Congolese asylum seeker Innocent Nkung has taken his anti-deportation campaign all the way to the Houses of Parliament.
On 24 July, Andrew Gwynne MP presented a petition to the House of Commons, with 4,199 signatures showing clear public support for Innocent Nkung’s asylum application. It is his supporters’ firm belief that Innocent would be at grave risk of persecution were he to be forcibly returned to the Democratic Republic of Congo (DRC) and that he is a great asset to British society.
Innocent Must Stay Campaign
Innocent arrived in the UK in May 2005, having fled his native DRC after being imprisoned, tortured and raped on a number of occasions for being an active campaigner for democracy in the Christian Union for Renewal and Justice (UCRJ), a political party opposed to the ruling transitional government. He also suffered persecution for his homosexuality. Two organisations have since provided medical documentation in support of Innocent’s claims of torture and abuse in his home country.
The petition presented to the House of Commons adds to the Innocent Must Stay Campaign, which has seen Innocent meet church groups, MPs and celebrities, and travel widely to give public meetings about the fate that awaits rejected Congolese asylum seekers upon deportation to their country. His campaign has received a large amount of support from his local community in Tameside, Greater Manchester, with the Tameside Advertiser and the Tameside Reporter publishing supportive stories about his case. Innocent, who is a philosophy graduate and former teacher in DRC, has also been actively involved in his local community, acting as a volunteer translator, French teacher and secretary to the Tameside African Refugee Association.

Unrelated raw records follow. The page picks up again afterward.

-- ==== Sys2Proof/Machine/Programs.lean ====
section
/-! DEFINITION. Program memories of the shuttles (R193, R194, R219 to R221): instruction words, records, fetches, the scrub port, and
the sample buffers (R218). -/

namespace Sys2Proof.Machine

/-! ### The instruction word (R209 to R211) -/

def opOf (w : BitVec 64) : Nat := bits w 63 58
def notchOf (w : BitVec 64) : Bool := bit w 57
def sampleOf (w : BitVec 64) : Bool := bit w 56
def tsetOf (w : BitVec 64) : Nat := bits w 55 51
/-- SRC: 0 HEM, 1 KEEP, 2 IMM, 3 NOP (R210). -/
def srcOf (w : BitVec 64) : Nat := bits w 50 49
def targetOf (w : BitVec 64) : Nat := bits w 13 0
/-- The CTR field of LOOP and of the match waits. -/
def ctrOf (w : BitVec 64) : Nat := bits w 15 14
def fmaskOf (w : BitVec 64) : Nat := bits w 47 32
def fvalueOf (w : BitVec 64) : Nat := bits w 31 16
def chmaskOf (w : BitVec 64) : BitVec 8 := BitVec.ofNat 8 (bits w 47 40)
def senseOf (w : BitVec 64) : Bool := bit w 15

/-- The opcode is one of R211's. -/
def opExists (op : Nat) : Bool := (1 ≤ op && op ≤ 0x0B) || op == 0x3F

/-- The operand bits that R211 leaves reserved for an opcode. -/
def operandReserved (op : Nat) : Nat :=
  match op with
  | 0x01 => 0
  | 0x02 => 0xFFFFFFFFC000
  | 0x03 => 0xFFFC00000000
  | 0x04 => 0xFFFFFFFF0000
  | 0x05 => 0xFFFFFFFFC000
  | 0x07 => 0x4000
  | 0x08 => 0x007FFFFF4000
  | 0x09 => 0
  | 0x0A => 0x00FFFFFF0000
  | _ => 0xFFFFFFFFFFFF

/-- A program word that R220 admits in a record. -/
def wordAllowed (w : BitVec 64) : Bool :=
  let op := opOf w
  opExists op && !bit w 48 && w.toNat % 2 ^ 48 &&& operandReserved op == 0 &&
    (op == 1 || srcOf w != 2) && (op != 1 || srcOf w == 2 || bits w 31 0 == 0) &&
    ((op != 7 && op != 9) || fvalueOf w &&& (0xFFFF - fmaskOf w) == 0)

/-- The DETAIL with which R220 refuses a record of at most limit words, or none. -/
def recordFault (limit : Nat) (l : List Byte) : Option Nat :=
  let n := (l.length - 4) / 8
  let start := leAt l 0 4
  if l.length < 12 || (l.length - 4) % 8 ≠ 0 || limit < n || 2 ^ 14 ≤ start || 16384 < start + n then some 0xFFFFFFFF
  else ((recordWords l).zipIdx.find? (fun p => !wordAllowed p.1)).map (fun p => start + p.2)

/-! ### Fetches and the scrub port (R194) -/

/-- The number of bits in error of word a. -/
def Dev.progErr (d : Dev) (g a : Nat) : BitVec 79 := tabGet (fun _ => 0) d.progErrs (g * 16384 + a)

def weight79 (m : BitVec 79) : Nat := ((List.range 79).filter (fun i => m.getLsbD i)).length

/-- Bits of word a upset. -/
def Dev.progUpset (d : Dev) (g a : Nat) (up : BitVec 79) : Dev :=
  { d with progErrs := tabSet (fun _ => 0) d.progErrs (g * 16384 + a) (d.progErr g a ^^^ up) }

/-- A correction is written back and counted (R194). -/
def Dev.progCorrect (d : Dev) (g a : Nat) (w : BitVec 64) : Dev := (d.setProgWord g a w).count (shIdx g) 0x17 32 1

/-- A word read through its code: up to two bits in error are corrected and written back, three are uncorrectable; with four or
more the outcome is not defined, so both the class and the word are free (R165, R194). none is uncorrectable. -/
def Dev.readProg (d : Dev) (g a : Nat) (up : BitVec 79) : Option (BitVec 64) × Dev :=
  let d := d.progUpset g a up
  let n := weight79 (d.progErr g a)
  let w := d.progWord g a
  if n = 0 then (some w, d)
  else if n ≤ 2 then (some w, d.progCorrect g a w)
  else if n = 3 then (none, d)
  else
    let f := d.free
    let v := f.2.free
    if f.1.getLsbD 0 then (none, v.2) else (some v.1, v.2.progCorrect g a v.1)

/-- PROGRAM_SCRUB_VISIT: the scrub port of a running group island visits one word; up are the bits of it upset since (R194). A
word left uncorrectable is counted and reported once until it is rewritten. -/
def execProgramScrubVisit (g : Fin 12) (up : BitVec 79) (s : State) : Host.Outcome State Fault Refusal :=
  onDev (fun d =>
    if !d.groupRuns g.val then d
    else
      let x := d.shuttle g.val
      let a := x.scrubPtr
      let d := d.setShuttle g.val { x with scrubPtr := (a + 1) % 16384 }
      let r := d.readProg g.val a up
      match r.1 with
      | some _ => r.2
      | none =>
        let d := r.2
        let x := d.shuttle g.val
        if x.badWords.contains a then d
        else
          let d := d.setShuttle g.val { x with badWords := a :: x.badWords }
          (d.count (shIdx g.val) 0x18 32 1).logNotify 0x0431 g.val a) s

/-- The 131,072 bytes of a program memory in effect (R223). -/
def Dev.progBytes (d : Dev) (g : Nat) : List Byte := (List.range 16384).flatMap (fun a => leBytes 8 (d.progWord g a).toNat)

/-- PROGRAM_CRC (R223). -/
def Dev.progCrc (d : Dev) (g : Nat) : Nat := crc32c (d.progBytes g)

/-! ### Records (R219 to R221) -/

/-- A record refused for what it holds is logged with its DETAIL (R220). -/
def Dev.recordRefused (d : Dev) (g limit code : Nat) (w : Wr) : Dev :=
  if code = 0x0411 then d.log 0x0411 g ((recordFault limit w.bytes).getD 0xFFFFFFFF) else d

def checkRecord (limit : Nat) (_ : Dev) (w : Wr) : Nat := if (recordFault limit w.bytes).isSome then 0x0411 else 0

def actProgram (g : Nat) (w : Wr) : Act where
  check := checkRecord 16384
  allow := fun d _ => if !d.groupRuns g then 0x0350 else if (d.shuttle g).state == .halted then 0 else 0x0410
  apply := fun d w => d.applyRecord g w.bytes
  refuse := fun code d => if code = 0x0350 then d.stoppedRequest (192 + g) else d.recordRefused g 16384 code w

/-- PROGRAM_WRITE (R219); the write needs the group island (R136, R201). -/
def execProgramWrite (g : Fin 12) (w : Wr) (s : State) : Host.Outcome State Fault Refusal :=
  onDev (rowWrite objProgram (actProgram g.val w) (0x3110 + g.val) 1 w) s

def actProgramPatch (g : Nat) (w : Wr) : Act where
  check := checkRecord 256
  apply := Dev.stageOrApply objProgramPatch (0x3110 + g) 2
  refuse := fun code d => d.recordRefused g 256 code w

/-- PROGRAM_PATCH_WRITE (R219, R221). -/
def execProgramPatchWrite (g : Fin 12) (w : Wr) (s : State) : Host.Outcome State Fault Refusal :=
  onDev (rowWrite objProgramPatch (actProgramPatch g.val w) (0x3110 + g.val) 2 w) s

/-- COUNTER is writable only while HALTED (R222); the write needs the group island (R136, R201). -/
def actCounter (g sub : Nat) : Act where
  allow := fun d _ => if !d.groupRuns g then 0x0350 else if (d.shuttle g).state == .halted then 0 else 0x0412
  apply := fun d w => d.wr (shIdx g) sub (objCounter.valueOf w)
  refuse := fun code d => if code = 0x0350 then d.stoppedRequest (192 + g) else d

def actFailLatency (g : Nat) : Act where
  check := fun d w => if objFailLatency.num w < d.rdN (shIdx g) 0x0A then 0x0413 else 0
  apply := Dev.stageOrApply objFailLatency (shIdx g) 9

/-- FAIL_LATENCY_WRITE (R207). -/
def execFailLatencyWrite (g : Fin 12) (w : Wr) (s : State) : Host.Outcome State Fault Refusal :=
  onDev (rowWrite objFailLatency (actFailLatency g.val) (shIdx g.val) 9 w) s

/-! ### Precise sampling (R218) -/

def sampleIdx (g : Nat) : Nat := 0x3120 + g

/-- The fields of a sample entry that the shuttle latches (R215, R218). -/
structure Sample where
  time : Nat
  slice : Nat
  flags : BitVec 16
  fv : BitVec 8
  sticky : BitVec 8
  pc : Nat
  depth : Nat
  tset : Nat
  deriving DecidableEq, Repr

/-- Entry n of group g (R218). -/
def Dev.sampleBody (d : Dev) (g n : Nat) (x : Sample) : BitVec 512 :=
  let cfg := d.rd (sampleIdx g) 3
  let ctr (k : Nat) : Nat := d.rdN (shIdx g) (0x0C + k)
  BitVec.ofNat 512 (x.time % 2 ^ 64 * 2 ^ 448 + n * 2 ^ 416 + x.slice % 2 ^ 48 * 2 ^ 368 +
    d.rdN (0x4000 + bits cfg 9 0) 4 * 2 ^ 320 + d.rdN (0x4000 + bits cfg 19 10) 4 * 2 ^ 272 + ctr 3 * 2 ^ 240 +
    ctr 2 * 2 ^ 208 + ctr 1 * 2 ^ 176 + ctr 0 * 2 ^ 144 + x.flags.toNat * 2 ^ 128 + x.fv.toNat * 2 ^ 120 +
    x.sticky.toNat * 2 ^ 112 + x.pc * 2 ^ 98 + x.depth * 2 ^ 94 + x.tset * 2 ^ 89)

/-- A sample entry written, or in STOP mode with 512 unacknowledged ones lost (R218). -/
def Dev.sample (d : Dev) (g : Nat) (v : Sample) : Dev :=
  let idx := sampleIdx g
  let n := d.rdN idx 4
  if bit (d.rd idx 3) 31 && 512 ≤ n - d.rdN idx 5 then
    let d := d.count idx 6 32 1
    let x := d.shuttle g
    if x.sent441 then d else (d.setShuttle g { x with sent441 := true }).notify 0x0441 g
  else
    let x := d.shuttle g
    let body := d.sampleBody g n v
    (d.setShuttle g { x with samples := tabSet (fun _ => 0) x.samples (n % 512) body }).count idx 4 32 1

def actSampleAck (g : Nat) : Act where
  apply := fun d w =>
    let n := objSampleAck.num w
    let idx := sampleIdx g
    if d.rdN idx 5 ≤ n && n ≤ d.rdN idx 4 then d.wrN idx 5 n else d

/-- SAMPLE_ACK (R218). -/
def execSampleAck (g : Fin 12) (w : Wr) (s : State) : Host.Outcome State Fault Refusal :=
  onDev (rowWrite objSampleAck (actSampleAck g.val) (sampleIdx g.val) 2 w) s

def execShuttleAck (g : Fin 12) (w : Wr) (s : State) : Host.Outcome State Fault Refusal :=
  onDev (rowWrite objShuttleAck (ackAct objShuttleAck (shIdx g.val) 1 15) (shIdx g.val) 2 w) s

end Sys2Proof.Machine
end

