/-- The control action at the end of a slice of the instruction at hand: cnt gives the counters, fv the fail vector, seenRep
whether slice s − L is an unsubstituted repetition of this execution (R212, R213). -/
def control (x : ShuttleSt) (cnt : Nat → Nat) (fv : BitVec 8) (seenRep : Bool) : CtlStep :=
  let w := x.word
  let after := (x.pc + 1) % 16384
  let go (pc : Nat) : CtlStep := { ctl := .next pc, stack := x.stack }
  match opOf w with
  | 0x01 => if x.reps < bits w 47 32 then { ctl := .again, stack := x.stack } else go after
  | 0x02 => go (targetOf w)
  | 0x03 => { go after with counter := some (bits w 33 32, bits w 31 0) }
  | 0x04 =>
    let k := ctrOf w
    if cnt k = 0 then go after
    else { go (if cnt k - 1 ≠ 0 then targetOf w else after) with counter := some (k, cnt k - 1) }
  | 0x05 =>
    if x.stack.length = 8 then { ctl := .fault 0x0421, stack := x.stack }
    else { ctl := .next (targetOf w), stack := after :: x.stack }
  | 0x06 =>
    match x.stack with
    | [] => { ctl := .fault 0x0422, stack := [] }
    | a :: rest => { ctl := .next a, stack := rest }
  | 0x07 =>
    let hit := x.flags.toNat &&& fmaskOf w == fvalueOf w
    go (if hit != senseOf w then targetOf w else after)
  | 0x08 =>
    let v := if bit w 39 then x.sticky else fv
    let hit := v &&& chmaskOf w != 0
    go (if hit != senseOf w then targetOf w else after)
  | 0x09 => matchStep x cnt (x.flags.toNat &&& fmaskOf w == fvalueOf w)
  | 0x0A => if seenRep then matchStep x cnt (fv &&& chmaskOf w == 0) else { ctl := .again, stack := x.stack }
  | 0x0B => { go after with clear := true }
  | 0x3F => { ctl := .halt, stack := x.stack }
  | _ => { ctl := .fault 0x0420, stack := x.stack }

/-! ### Symbols (R138, R150, R210, R231) -/

/-- NOP in all 16 periods. -/
def nopSlice : DriveSlice := { word := BitVec.allOnes 64, invalid := false }
def invalidSlice : DriveSlice := { word := BitVec.allOnes 64, invalid := true }

/-- The slices of a drive entry (R138); an uncorrectable data word makes its slice NOP, an uncorrectable tag all four (R150). -/
def entrySlices (e : HEntry) : List DriveSlice :=
  if e.bad.getLsbD 4 then List.replicate 4 invalidSlice
  else (List.range (e.tag.toNat / 16 % 4 + 1)).map (fun k =>
    if e.bad.getLsbD k then invalidSlice else { word := e.data.extractLsb' (64 * k) 64, invalid := false })

/-- The next slice of a drive half, if it has one. -/
def HalfSt.nextSlice (x : HalfSt) : Option (DriveSlice × HalfSt) :=
  match x.cur with
  | a :: rest => some (a, { x with cur := rest })
  | [] =>
    match x.head with
    | some e =>
      match entrySlices e with
      | a :: rest => some (a, { x.pop with cur := rest })
      | [] => none
    | none => none

/-- The shuttle takes symbols for channel c from its drive hem: it is enabled and the lane is not raw (R145, R252). -/
def Dev.drives (d : Dev) (c : Nat) : Bool := d.hemEnabled c && !d.rawMode c

/-- The slices that a hem of a widened set still owes are discarded as it delivers them (R309). -/
def Dev.discardOwed (d : Dev) (c : Nat) : Nat → Dev
  | 0 => d
  | n + 1 =>
    let x := d.half c
    if x.discard = 0 then d
    else match x.nextSlice with
      | some p => (d.putHalf c { p.2 with discard := x.discard - 1 }).discardOwed c n
      | none => d

/-- The drive hems of group g that starve, as bits (R145). -/
def Dev.starved (d : Dev) (g : Nat) : Nat :=
  maskOf 8 (fun i => d.drives (8 * g + i) && ((d.half (8 * g + i)).nextSlice).isNone)

/-- The slice that channel c takes from its hem; NOP where it takes none. -/
def Dev.takeSlice (d : Dev) (c : Nat) : DriveSlice × Dev :=
  if d.drives c then
    match (d.half c).nextSlice with
    | some p => (p.1, d.putHalf c p.2)
    | none => (invalidSlice, d)
  else (nopSlice, d)

/-- The slices of all eight channels, in order. -/
def Dev.takeSlices (d : Dev) (g : Nat) : List DriveSlice × Dev :=
  (List.range 8).foldl (fun p i => let q := p.2.takeSlice (8 * g + i); (p.1 ++ [q.1], q.2)) ([], d)

/-- The symbol of channel position i under SRC = IMM, in all 16 periods. -/
def immSlice (w : BitVec 64) (i : Nat) : DriveSlice :=
  { word := BitVec.ofNat 64 (w.toNat / 16 ^ i % 16 * 0x1111111111111111), invalid := false }

/-- The slices of a source that takes nothing from the hems. -/
def fixedSlices (x : ShuttleSt) : List DriveSlice :=
  match srcOf x.word with
  | 1 => match x.keep with
    | some l => l.map (fun v => { word := v, invalid := false })
    | none => List.replicate 8 nopSlice
  | 2 => (List.range 8).map (immSlice x.word)
  | _ => List.replicate 8 nopSlice

/-! ### Issuing a slice (R202 steps 5 and 6) -/

/-- A slice of group g goes down to the needles of its channel lanes; subst says that it stands in for the pending one. -/
def Dev.issue (d : Dev) (g : Nat) (syms : List DriveSlice) (subst : Bool) : Dev :=
  let x := d.shuttle g
  let k := tsetOf x.word
  let stop := x.pin + 16 * periodOf (d.table g) k
  let d := forEach 8 (fun i e =>
    let c := 8 * g + i
    let y := (syms[i]?).getD nopSlice
    if e.rawMode c then e
    else e.feed c (.slice x.slices x.pin (e.timing c k) y.word (subst || y.invalid) (e.hemEnabled (96 + c)))) d
  d.setShuttle g { d.shuttle g with
    state := .running, curSubst := subst, slices := x.slices + 1, pin := stop,
    subst := if subst then x.slices :: x.subst else x.subst,
    lastPc := if subst then x.lastPc else x.pc,
    hist := ((x.pin, stop, if subst then x.lastPc else x.pc) :: x.hist).take 40 }

/-- A starved hem: STARVED, HEM_LOSS, and 0x0360 once a window where the policy notifies it (R147 to R149). -/
def Dev.markStarved (d : Dev) (c : Nat) (notify : Bool) : Dev :=
  let x := d.half c
  let w := d.hemWinOf c
  let d := d.setHalf c { x with loss := (x.loss + 1) % 2 ^ 32 }
  let d := d.setHemWin c { w with starved := true, sent360 := w.sent360 || notify }
  if notify && !w.sent360 then d.notify 0x0360 c else d

/-- The pending slice takes its symbols from the hems and starts. -/
def Dev.startFromHems (d : Dev) (g : Nat) : Dev :=
  let p := d.takeSlices g
  let x := p.2.shuttle g
  (p.2.setShuttle g { x with keep := some (p.1.map (fun y => y.word)) }).issue g p.1 false

/-- Starvation at a boundary under the policy of group g (R147 to R149, R309). -/
def Dev.starve (d : Dev) (g starved : Nat) : Dev :=
  let policy := d.rdN (shIdx g) 0x20
  let x := d.shuttle g
  let t := x.pin / 4000
  let d := forEach 8 (fun i e => if starved.testBit i then e.markStarved (8 * g + i) (policy != 2) else e) d
  match policy with
  | 0 =>
    let d := d.status g 1 t x.slices starved
    if d.widened g then
      let d := d.startFromHems g
      forEach 8 (fun i e =>
        if starved.testBit i then
          let h := e.half (8 * g + i)
          e.setHalf (8 * g + i) { h with discard := h.discard + 1 }
        else e) d
    else d.issue g (List.replicate 8 nopSlice) true
  | 1 => (d.status g 2 t x.slices starved).setShuttle g { x with state := .holding }
  | _ =>
    let first := ((List.range 8).find? (fun i => starved.testBit i)).getD 0
    (d.runEnd g t x.lastPc 0x0361 8 x.slices starved).enterSafe 0x0361 (8 * g + first)

/-- Steps 4 to 6 of R202 for the pending slice. -/
def Dev.startPending (d : Dev) (g : Nat) : Dev :=
  if srcOf (d.shuttle g).word = 0 then
    let d := forEach 8 (fun i e => e.discardOwed (8 * g + i) (e.half (8 * g + i)).discard) d
    let starved := d.starved g
    if starved = 0 then d.startFromHems g else d.starve g starved
  else d.issue g (fixedSlices (d.shuttle g)) false

/-! ### Notches at a boundary (R18, R19, R214) -/

/-- A cascade notch awaits group g at a boundary with a device time. -/
def CasEvent.dueFor (e : CasEvent) (g t : Nat) : Bool := e.time ≤ t && !e.groupsDone.getLsbD g

/-- Group g has taken the cascade notches due at a boundary; one that every scope and group has taken is done with. -/
def Dev.takeCascade (d : Dev) (g t : Nat) : Dev :=
  let mark (e : CasEvent) : CasEvent :=
    if e.dueFor g t then { e with groupsDone := e.groupsDone ||| BitVec.ofNat 12 (2 ^ g) } else e
  let l := (d.cascade.notches.map mark).filter (fun e => !(e.applied && e.groupsDone == BitVec.allOnes 12))
  { d with cascade := { d.cascade with notches := l } }
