/-- Every frame that the image must hold has come (R326, R338). -/
def framesComplete (l : LoadSt) : Bool :=
  let n (p : Nat → Bool) : Nat := (l.seen.filter p).length
  let panels := if l.header.kind = 1 then 146880 else 2720 * patchCount l.header.patchMask
  let noneOr (p : Nat → Bool) (k : Nat) : Bool := n p = 0 || n p = k
  n (fun a => addrSpace a = 0) = panels &&
    (List.range 12).all (fun g => noneOr (fun a => addrProgram a && addrInstance a = g) 512 &&
      noneOr (fun a => addrTiming a && addrInstance a = g) 34) &&
    (List.range 1536).all (fun b => noneOr (fun a => addrSpace a = 1 && addrBlock a = b) 32)

/-- An END record (R325). -/
def takeEnd (l : LoadSt) (r : List Byte) : Except RecFault LoadSt :=
  let b := recBody r
  let count := leAt b 0 4
  if !l.signed then .error { code := 0x0208 }
  else if leAt b 4 4 ≠ 0 then .error { code := 0x0108 }
  else if count ≠ l.header.panelFrames + l.header.hardFrames || count ≠ l.frames || !framesComplete l then
    .error { code := 0x0117 }
  else .ok { l with ended := true }

/-- One record after the header: the load with it and, of a FRAME record, the frame; or why the load ends. -/
def takeRecord (f : Fuses) (limit : Bool) (taps : Nat → Bool) (l : LoadSt) (r : List Byte) :
    Except RecFault (LoadSt × Option (Nat × Frame)) :=
  let l := { l with taken := l.taken + r.length }
  let plain (x : Except RecFault LoadSt) : Except RecFault (LoadSt × Option (Nat × Frame)) := x.map (fun m => (m, none))
  if !recFormed r then .error { code := 0x0108 }
  else if recType r = 2 then
    if l.signed || l.short || 4096 ≤ l.inGroup || (l.header.keySlot ≠ 0xFF && !l.rolled) then .error { code := 0x0208 }
    else (takeFrame limit taps l r).map (fun p => (p.1, some p.2))
  else if recType r = 3 then plain (takeKeyRoll l r)
  else if recType r = 4 then plain (takeGroupHash l r)
  else if recType r = 5 then plain (takeSignature f l r)
  else if recType r = 0xF then plain (takeEnd l r)
  else .error { code := 0x0208 }

/-- Every record of a stream after its header, as the read-back of a slot takes them: 0, or the reason code; check 8 of R325 is left to the
load (R352). The number bounds the records. -/
def verifyRecords (f : Fuses) (taps : Nat → Bool) : Nat → LoadSt → List Byte → Nat
  | 0, _, _ => 0x0208
  | k + 1, l, s =>
    match nextRecord s with
    | none => 0x0108
    | some r =>
      match takeRecord f false taps l r with
      | .error e => e.code
      | .ok p => if p.1.ended then 0 else verifyRecords f taps k p.1 (s.drop r.length)

/-- The read-back verification of a stored stream (R352): checks 1 to 4 and 7 of R318, then every record. taps says which watch points
the image binds, a partial one in its patches. -/
def verifyStream (f : Fuses) (d : Dev) (taps : Nat → Bool) (s : List Byte) : Nat :=
  let r := s.take 256
  let c := headerFault f r
  if c ≠ 0 then c
  else
    let e := securityFault f d r
    if e ≠ 0 then e else verifyRecords f taps s.length (startLoad f d .recovery r) (s.drop 256)

end Sys2Proof.Machine
end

With a copy of the petition sent to the Home Office, Innocent now hopes it will pay close attention to his situation when considering his application. He told IRR News: ‘If allowed to stay in England, I will be able to carry on with my life and think of the future. If not allowed, it will be a question mark! I will never accept being deported to Congo, where I know that I risk being cruelly tortured and possibly killed. I call upon the Home Office to look favourably on my asylum application.’
He also called for improvements in the treatment of asylum seekers here in the UK: ‘The asylum situation in England is becoming more and more questionable. People seeking asylum are subjected to inhumane conditions. Destitute asylum seekers do not have anywhere to go and those who live under section 4, meaning those who get vouchers from NASS, do not have much choice for what they need. People are only allowed to exchange vouchers with food but there are other needs that every human being has beyond food.’
Killings and intimidation in DRC
Just days after Innocent’s petition was delivered to the House of Commons, the United Nations Mission in DRC (MONUC) published a report condemning executions, violence and human rights abuses by the security forces and militias in the run-up to elections in the country on 30 July. The report draws attention to the fact that the ‘routine use of physical violence against civilians, including summary executions, beatings and rape … is reported wherever the army is deployed’.  This is supported by Human Rights Watch, which has reported widely on recent violence and intimidation in Katanga, North Kivu and other areas of the country. Votes have now been cast in DRC and Congolese people both in the country and in exile are hoping that stability will soon return to this war-torn country that has seen millions of people die in the past decade.
Innocent’s MP, Andrew Gwynne, has written to Tony Blair and immigration minister Liam Byrne, including a letter written by Innocent about the current political situation and humanitarian crisis in the DRC, where the security forces, factional militias and the scramble for DRC’s mineral wealth have left the civilian population without peace, hope and stability for the country’s future.